The fourteenth of August was the day fixed upon for the sailing of the brig Pilgrim on her voyage from Boston round Cape Horn to the western coast of North America. As she was to get under weigh early in the afternoon, I made my appearance on board at twelve o’clock, in full sea-rig, and with my chest, containing an outfit for a two or three years’ voyage, which I had undertaken from a determination to cure, if possible, by an entire change of life, and by a long absence from books and study, a weakness of the eyes, which had obliged me to give up my pursuits, and which no medical aid seemed likely to cure.
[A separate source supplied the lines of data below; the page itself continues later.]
-- ==== Sys2Proof/Machine/Float.lean ====
section
/-! DEFINITION. Number formats and rounding (09): the value of a code, exact arithmetic on dyadic
numbers, RoundTo, the IEEE rounding of arithmetic, and Convert with its saturation and flags. -/

namespace Sys2Proof.Machine

/-- A floating-point value: NaN, an infinity, or `m` x 2^`e` with a sign. -/
inductive FVal where
  | nan
  | inf (neg : Bool)
  | fin (neg : Bool) (m : Nat) (e : Int)
  deriving DecidableEq, Repr

/-- A format with exponent and fraction (09 Table 9.1): exponent and fraction bits, bias, the
largest finite magnitude code, and the codes of infinity and of the canonical NaN where it has
them. -/
structure Fmt where
  eb : Nat
  mb : Nat
  bias : Nat
  maxCode : Nat
  infCode : Option Nat
  nanCode : Option Nat
  deriving DecidableEq, Repr

def fmtF32 : Fmt := ⟨8, 23, 127, 0x7F7FFFFF, some 0x7F800000, some 0x7FC00000⟩
def fmtF16 : Fmt := ⟨5, 10, 15, 0x7BFF, some 0x7C00, some 0x7E00⟩
def fmtBf16 : Fmt := ⟨8, 7, 127, 0x7F7F, some 0x7F80, some 0x7FC0⟩
def fmtE4m3 : Fmt := ⟨4, 3, 7, 0x7E, none, some 0x7F⟩
def fmtE5m2 : Fmt := ⟨5, 2, 15, 0x7B, some 0x7C, some 0x7E⟩
def fmtE2m1 : Fmt := ⟨2, 1, 1, 0x7, none, none⟩

/-- Bits of a code without its sign. -/
def Fmt.magBits (f : Fmt) : Nat := f.eb + f.mb

/-- The sign bit of a code. -/
def Fmt.sign (f : Fmt) (neg : Bool) : Nat := if neg then 2 ^ f.magBits else 0

/-- The exponent of the spacing of subnormals. -/
def Fmt.qmin (f : Fmt) : Int := 1 - (f.bias : Int) - (f.mb : Int)

/-- The exponent of the spacing of the top binade (09 R217). -/
def Fmt.qmax (f : Fmt) : Int := f.qmin + ((f.maxCode / 2 ^ f.mb : Nat) : Int) - 1

/-- The value of a magnitude code that is finite. -/
def Fmt.finite (f : Fmt) (neg : Bool) (c : Nat) : FVal :=
  if c < 2 ^ f.mb then .fin neg c f.qmin
  else .fin neg (2 ^ f.mb + c % 2 ^ f.mb) (f.qmin + ((c / 2 ^ f.mb : Nat) : Int) - 1)

/-- The value of a code (09 R209). -/
def Fmt.value (f : Fmt) (code : Nat) : FVal :=
  let c := code % 2 ^ f.magBits
  let neg := code / 2 ^ f.magBits % 2 == 1
  if c ≤ f.maxCode then f.finite neg c
  else if f.infCode = some c then .inf neg
  else .nan

/-- The value of an E8M0 code (09 Table 9.1). -/
def e8m0Value (c : Nat) : FVal := if c % 256 = 255 then .nan else .fin false 1 ((c % 256 : Nat) - 127)

/-- The value of an integer. -/
def intValue (x : Int) : FVal := .fin (decide (x < 0)) x.natAbs 0

/-- Floor of the base-2 logarithm of `m` x 2^`e`, for `m` above 0. -/
def topExp (m : Nat) (e : Int) : Int := (Nat.log2 m : Int) + e

/-- How `m` x 2^`e` lies on the grid of spacing 2^`q`: the whole part, and the fraction as a
numerator over 2^shift. -/
def onGrid (m : Nat) (e q : Int) : Nat × Nat × Nat :=
  if q ≤ e then (m * 2 ^ (e - q).toNat, 0, 0)
  else
    let sh := (q - e).toNat
    (m / 2 ^ sh, m % 2 ^ sh, sh)

/-- Whether the magnitude goes up to the next grid point (09 Table 9.3, R218): `even` says that the
lower neighbour's lowest code bit is 0, `u` is the stream value for RS. -/
def roundsUp (mode : Rounding) (neg even : Bool) (frac sh u : Nat) : Bool :=
  if frac = 0 then false
  else
    match mode with
    | .rne => decide (2 ^ sh < 2 * frac) || (2 * frac == 2 ^ sh && !even)
    | .rz => false
    | .ru => !neg
    | .rd => neg
    | .rs => decide (u < frac * 2 ^ 32 / 2 ^ sh)

/-- RoundTo (09 R217) as a magnitude code on the continued grid of a format. -/
def Fmt.roundMag (f : Fmt) (mode : Rounding) (neg : Bool) (m : Nat) (e : Int) (u : Nat) : Nat :=
  if m = 0 then 0
  else
    let q := min (max f.qmin (topExp m e - (f.mb : Int))) f.qmax
    let (n, frac, sh) := onGrid m e q
    let n := if roundsUp mode neg (n % 2 == 0) frac sh u then n + 1 else n
    (q - f.qmin).toNat * 2 ^ f.mb + n

/-- RoundTo onto the integers. -/
def roundInt (mode : Rounding) (neg : Bool) (m : Nat) (e : Int) (u : Nat) : Int :=
  let (n, frac, sh) := onGrid m e 0
  let n := if roundsUp mode neg (n % 2 == 0) frac sh u then n + 1 else n
  if neg then -(n : Int) else (n : Int)

/-- The canonical NaN of an arithmetic format (09 R212). -/
def Fmt.nan (f : Fmt) : Nat := f.nanCode.getD 0

/-- IEEE rounding of an exact result, overflowing to infinity or to the largest finite value by the
mode (09 R217). -/
def Fmt.ieee (f : Fmt) (mode : Rounding) : FVal → Nat
  | .nan => f.nan
  | .inf neg => f.sign neg + f.infCode.getD 0
  | .fin neg m e =>
    let c := f.roundMag mode neg m e 0
    let toInf := match mode with
      | .rne | .rs => true
      | .rz => false
      | .ru => !neg
      | .rd => neg
    f.sign neg + (if c ≤ f.maxCode then c else if toInf then f.infCode.getD 0 else f.maxCode)

/-- RNE32 (09 R217). -/
def rne32 (x : FVal) : Nat := fmtF32.ieee .rne x

/-- The magnitudes of two finite values at one exponent. -/
def alignPair (m₁ : Nat) (e₁ : Int) (m₂ : Nat) (e₂ : Int) : Nat × Nat × Int :=
  let e := min e₁ e₂
  (m₁ * 2 ^ (e₁ - e).toNat, m₂ * 2 ^ (e₂ - e).toNat, e)

/-- The exact sum, and whether the operation is invalid (09 R212). An exact zero sum of operands of
different signs is +0, or -0 when rounding down (IEEE 754; 09 R211). -/
def FVal.add (mode : Rounding) : FVal → FVal → FVal × Bool
  | .nan, _ | _, .nan => (.nan, false)
  | .inf a, .inf b => if a = b then (.inf a, false) else (.nan, true)
  | .inf a, .fin _ _ _ => (.inf a, false)
  | .fin _ _ _, .inf b => (.inf b, false)
  | .fin a m₁ e₁, .fin b m₂ e₂ =>
    let (x, y, e) := alignPair m₁ e₁ m₂ e₂
    if a = b then (.fin a (x + y) e, false)
    else if x = y then (.fin (mode == .rd) 0 e, false)
    else if y < x then (.fin a (x - y) e, false)
    else (.fin b (y - x) e, false)

/-- The negated value. -/
def FVal.neg : FVal → FVal
  | .nan => .nan
  | .inf a => .inf (!a)
  | .fin a m e => .fin (!a) m e

/-- The exact product, and whether the operation is invalid. -/
def FVal.mul : FVal → FVal → FVal × Bool
  | .nan, _ | _, .nan => (.nan, false)
  | .inf a, .inf b => (.inf (a != b), false)
  | .inf a, .fin b m _ => if m = 0 then (.nan, true) else (.inf (a != b), false)
  | .fin a m _, .inf b => if m = 0 then (.nan, true) else (.inf (a != b), false)
  | .fin a m₁ e₁, .fin b m₂ e₂ => (.fin (a != b) (m₁ * m₂) (e₁ + e₂), false)

/-- `a` x `b` + `c`: 0 x infinity is invalid whatever `c` is (18 R-table of FFMA). -/
def FVal.fma (mode : Rounding) (a b c : FVal) : FVal × Bool :=
  match a.mul b with
  | (_, true) => (.nan, true)
  | (p, false) => p.add mode c

/-- The quotient to 96 bits, its last bit set when it is inexact, which rounds as the exact
quotient does in every arithmetic format. -/
def FVal.div : FVal → FVal → FVal × Bool
  | .nan, _ | _, .nan => (.nan, false)
  | .inf _, .inf _ => (.nan, true)
  | .inf a, .fin b _ _ => (.inf (a != b), false)
  | .fin a _ _, .inf b => (.fin (a != b) 0 0, false)
  | .fin a m₁ e₁, .fin b m₂ e₂ =>
    if m₂ = 0 then (if m₁ = 0 then (.nan, true) else (.inf (a != b), false))
    else
      let k := 96 + Nat.log2 m₂
      let n := m₁ * 2 ^ k
      let q := n / m₂ * 2 + (if n % m₂ = 0 then 0 else 1)
      (.fin (a != b) q (e₁ - e₂ - (k : Int) - 1), false)

/-- The integer square root of `n`, from bit `i` down. -/
def isqrtFrom (n : Nat) : Nat → Nat → Nat
  | 0, r => if (r + 1) * (r + 1) ≤ n then r + 1 else r
  | i + 1, r =>
    let t := r + 2 ^ (i + 1)
    isqrtFrom n i (if t * t ≤ n then t else r)

def isqrt (n : Nat) : Nat := isqrtFrom n (Nat.log2 n / 2 + 1) 0

/-- The square root, its last bit set when it is inexact; of -0 it is -0. -/
def FVal.sqrt : FVal → FVal × Bool
  | .nan => (.nan, false)
  | .inf false => (.inf false, false)
  | .inf true => (.nan, true)
  | .fin a m e =>
    if m = 0 then (.fin a 0 e, false)
    else if a then (.nan, true)
    else
      let (m, e) := if e % 2 = 0 then (m, e) else (2 * m, e - 1)
      let n := m * 2 ^ 128
      let r := isqrt n
      (.fin false (r * 2 + (if r * r = n then 0 else 1)) ((e - 128) / 2 - 1), false)

/-- Whether a value lies below another, both finite or infinite; zeros are equal. -/
def FVal.lt : FVal → FVal → Bool
  | .nan, _ | _, .nan => false
  | .inf a, .inf b => a && !b
  | .inf a, .fin _ _ _ => a
  | .fin _ _ _, .inf b => !b
  | .fin a m₁ e₁, .fin b m₂ e₂ =>
    let (x, y, _) := alignPair m₁ e₁ m₂ e₂
    let sx : Int := if a then -(x : Int) else x
    let sy : Int := if b then -(y : Int) else y
    decide (sx < sy)

/-- What a conversion gives: the code, and whether it sets SAT and INVALID. -/
structure Conv where
  code : Nat
  sat : Bool := false
  inv : Bool := false
  deriving DecidableEq, Repr

/-- Convert into a format with exponent and fraction (09 R220). -/
def Fmt.convert (f : Fmt) (mode : Rounding) (u : Nat) : FVal → Conv
  | .nan => match f.nanCode with
    | some c => { code := c }
    | none => { code := 0, inv := true }
  | .inf neg => match f.infCode with
    | some c => { code := f.sign neg + c }
    | none => { code := f.sign neg + f.maxCode, sat := true }
  | .fin neg m e =>
    let c := f.roundMag mode neg m e u
    if c ≤ f.maxCode then { code := f.sign neg + c }
    else { code := f.sign neg + f.maxCode, sat := true }

/-- Convert into E8M0 (09 R220): the grid is the powers of two. -/
def convertE8m0 (mode : Rounding) (u : Nat) : FVal → Conv
  | .nan => { code := 0xFF }
  | .inf neg => { code := if neg then 0 else 0xFE, sat := true }
  | .fin neg m e =>
    if neg ∨ m = 0 ∨ topExp m e < -127 then { code := 0, sat := true }
    else
      let p := topExp m e
      let c := (p + 127).toNat
      let (_, frac, sh) := onGrid m e p
      let c := if roundsUp mode false (c % 2 == 0) frac sh u then c + 1 else c
      if c ≤ 254 then { code := c } else { code := 254, sat := true }

/-- Convert into an integer range (09 R220). -/
def convertInt (lo hi : Int) (width : Nat) (mode : Rounding) (u : Nat) : FVal → Conv
  | .nan => { code := 0, inv := true }
  | .inf neg => { code := unsignedOf width (if neg then lo else hi), sat := true }
  | .fin neg m e =>
    let y := roundInt mode neg m e u
    if hi < y then { code := unsignedOf width hi, sat := true }
    else if y < lo then { code := unsignedOf width lo, sat := true }
    else { code := unsignedOf width y }

/-- The least and greatest value of an integer type. -/
def tyMin (t : STy) : Int := if t.signed then -(2 ^ (t.width - 1)) else 0
def tyMax (t : STy) : Int := if t.signed then 2 ^ (t.width - 1) - 1 else 2 ^ t.width - 1

/-- Bits of an element (04 R89). -/
def elementBits : ETy → Nat
  | .i8 | .n8 | .e4m3 | .e5m2 | .e8m0 | .bpi => 8
  | .i16 | .n16 | .f16 | .bf16 => 16
  | .i32 | .n32 | .b32 | .f32 => 32
  | .e2m1 => 4

/-- Convert into an element format (09 R220). Bit strings take the integer value unsigned. -/
def convertTo (t : ETy) (mode : Rounding) (u : Nat) (x : FVal) : Conv :=
  match t with
  | .f32 => fmtF32.convert mode u x
  | .f16 => fmtF16.convert mode u x
  | .bf16 => fmtBf16.convert mode u x
  | .e4m3 => fmtE4m3.convert mode u x
  | .e5m2 => fmtE5m2.convert mode u x
  | .e2m1 => fmtE2m1.convert mode u x
  | .e8m0 => convertE8m0 mode u x
  | .i8 | .bpi => convertInt (-128) 127 8 mode u x
  | .n8 => convertInt 0 255 8 mode u x
  | .i16 => convertInt (-32768) 32767 16 mode u x
  | .n16 => convertInt 0 65535 16 mode u x
  | .i32 => convertInt (-(2 ^ 31)) (2 ^ 31 - 1) 32 mode u x
  | .n32 | .b32 => convertInt 0 (2 ^ 32 - 1) 32 mode u x

/-- The value of an element code. -/
def elementValue (t : ETy) (code : Nat) : FVal :=
  match t with
  | .f32 => fmtF32.value code
  | .f16 => fmtF16.value code
  | .bf16 => fmtBf16.value code
  | .e4m3 => fmtE4m3.value code
  | .e5m2 => fmtE5m2.value code
  | .e2m1 => fmtE2m1.value code
  | .e8m0 => e8m0Value code
  | .i8 | .bpi => intValue (signedOf 8 (code % 2 ^ 8))
  | .i16 => intValue (signedOf 16 (code % 2 ^ 16))
  | .i32 => intValue (signedOf 32 (code % 2 ^ 32))
  | .n8 => intValue (code % 2 ^ 8 : Nat)
  | .n16 => intValue (code % 2 ^ 16 : Nat)
  | .n32 | .b32 => intValue (code % 2 ^ 32 : Nat)

/-- The arithmetic format of a scalar float type. -/
def fmtOf : STy → Fmt
  | .f16 => fmtF16
  | .bf16 => fmtBf16
  | _ => fmtF32

/-- One step of a rounding stream (09 R218). -/
def lfsrStep (x : BitVec 32) : BitVec 32 :=
  if x.getLsbD 0 then (x >>> 1) ^^^ 0x80200003 else x >>> 1

/-- The seed of a thread's rounding stream (09 R218). -/
def lfsrSeed (block thread stage : Nat) : BitVec 32 :=
  let x := BitVec.ofNat 32 (block * 0x9E3779B1 + thread * 0x85EBCA6B + stage * 0xC2B2AE35)
    ^^^ 0x5EED0001
  if x = 0 then 1 else x

end Sys2Proof.Machine
end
So, both of these are men that are going to see to fix something, right? But the promise that is made in that opening paragraph about the ride you’re going to be on is entirely different. They’re both told authoritatively. They’re both internal and about the character’s sense, but one of them’s much more focused on the surroundings and we’re going to get on this ship and this is going to come to an end when I get off of this ship. The other is my mind is a mess.
[Mary Robinette] And I’m going to sea because my mind is a mess.
[Howard] I went sailing because I need glasses.

[Dongwon] Yeah. The other genre thing I want to flag here is this opening firmly places this book in a tradition of oral history, of oral storytelling and folklore. Which is a totally different ride from what Mary Robinette was just talking about in Before the Mast. I think framing it that way gives it this mythic tone immediately. It calls to mind Percy Bysshe Shelley’s Rime of the Ancient Mariner. It calls, like, the Odyssey. He’s referencing this grand history of oral epics and I think framing it that way again gives us such a sense of where this story is going. So when he spends the next three chapters talking about huddling in bed with another man while they smoke pipes because it’s cold and then goes into four chapters describing the biology of whales, we had in our heads still that this is going to be this epic storyline. This is going to be this long framework of an adventure even though we’re taking all these digressions. I think that tone carries us through these digressions and lets us gather the joy of those moments which are very funny, very strange, very weird moments and then loop back into this bigger narrative, this bigger understanding of we’re going on the Odyssey here, right? We’re going on this grand journey and people will contend with the elemental forces by the end of this.
[Dan] I want to point out, just really quick, a word choice trick that he’s doing here to grant it some more of that epic oral history vibe. Which is alliteration. In a lot of Western, especially Nordic, languages, Beowulf for example, has front rhyme rather than end rhyme. That the letters all… The words all start with the same sounds. That was a form of rhyme in this really strong epic oral tradition. So when you get down here and he says, “Whenever I find myself growing grim about the mouth, whenever it is a damp drizzly November in my soul,” he is echoing that type of oral epic storytelling very deliberately.
[Howard] There’s two sets of rhymes in that one line. Growing grim about the mouth. That is a beautiful phrase.

[Mary Robinette] Yup. Well, we are going to leave you with a slightly longer episode, which is appropriate for Moby Dick. We’re going to give you a little bit of homework. That is to write an introduction that is purely internal to the character’s mental state. So, much like this begins with him ruminating on where he is internally, that’s where we want you to do with this homework episode… With this homework. Now, if you’re in a mood to try something really fun, take the one that you wrote last week and rewrite it so that it is focused on the character rather than the description of the outside that you were doing last week. This week, focus on the character’s interiority, that question of who am I at the beginning of this book.

[Mary Robinette] This has been Writing Excuses. You’re out of excuses, now go write.